Random ramblings of a anonymous software engineer. Contains occasional profanity. Personal opinions, not related to employer.


This is an early introductory document covering the differences between two supercomputers which I happened to have access to.

More content might be added when I have time.


A comparison of the compute nodes in the following table. The characteristics are relatively similar, but ABCI is generally more powerful and uses slightly more recent hardware.

In particular, one would not train a mixed-precision model on TSUBAME.

CPU Intel(R) Xeon(R) CPU E5-2680 v4 Intel(R) Xeon(R) Gold 6148
CPU Clock 2.40Ghz 2.40Ghz
CPU Core Count (Threads) 28 (56) 40 (80)
RAM 256GB 360GB
GPU Tesla P100-SXM2 Tesla V100-SXM2
GPU VRAM 16GB (-10MB) 16GB (-0MB)
Interconnect 4x Intel Omni-Path 2x Mellanox Infiniband EDR
Full Resource q_node rt_F
Scratch (NVMe) /scr /local
Apps /apps /bb/apps
Home FS Lustre Lustre
Shared /gs/hs0, /gs/hs1, /gs/hs2 /fs1, /fs2, /fs3
Shared FS Lustre GPFS
Max Duration - Batch (Hours) 24 72
Max Duration - Interactive (Hours) 24 12
Hourly Rate - Standard (JPY) 80 200

Trial Jobs

TSUBAME 3.0 allows one to submit up to two trial jobs using qsub. This is not supported in ABCI.

(Getting a shell through a trial job via qrsh seems to be rather tricky, possibly because trial jobs have extremely low priority. For the time being the cause of this is inconclusive.)

Interactive Node

TSUBAME has the interactive node world accessible through the following domain - which is load balanced between two nodes. (login0 and login1 - both can be accessed directly by changing the name in the domain.)

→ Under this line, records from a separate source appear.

theorem State.respond_holds {W : Bool × List Instr} {s : State} {n : Nat} {r : Rsp} (h : s.Holds W) : (State.respond s
  n r).Holds W := by
  unfold State.respond
  dsimp only
  with_reducible repeat' (first
    | assumption | intro _ | apply State.setFld_holds | apply State.setMbx_holds | apply State.setRspWord_holds
    | apply State.sendRsp_holds | apply State.startDeferred_holds | apply ite_holds | apply foldl_holds)

theorem execRateLimitWindowEnd_holds {W : Bool × List Instr} {code scope : Nat} {s : State} (h : s.Holds W) : OutHolds W
  (execRateLimitWindowEnd code scope s) := by
  unfold execRateLimitWindowEnd
  dsimp only
  with_reducible repeat' (first
    | assumption | apply State.closeWindow_holds | apply State.elapseTo_holds | apply next_holds | split)

end Sys2Proof.Machine
end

ABCI on the other hand does not allow direct access to the interactive node, and one needs to go through a proxy. The proxy is on the domain:

And one needs to use this as a jump node to get to the actual login servers. This can be done by ssh-ing into, then ssh-ing into es. This is tedious and annoying, but recent versions of OpenSSH simplify this through a feature called "jump hosts". Ignore the official documentation - which gives you a convoluted method for connecting and use this:

ssh -J username@es

es is load balanced between 4 nodes, which can be accessed directly.

Requesting Resources

Since both use the exact same job scheduler (Univa Grid Engine) - job submission generally works the same. The only thing you need to change when requesting a resource is the type, so the following command in TSUBAME:

qrsh -g my-tsubame-group -l q_node=1 -l h_rt=00:10:00

Would be this in ABCI:

qrsh -g my-abci-group -l rt_F=1 -l h_rt=00:10:00

Same rules apply in job scripts.

Module Naming

Both systems use GNU module to enable optional software packages. The naming convention is slightly different - ABCI uses two levels for module versions, while TSUBAME only uses a top level.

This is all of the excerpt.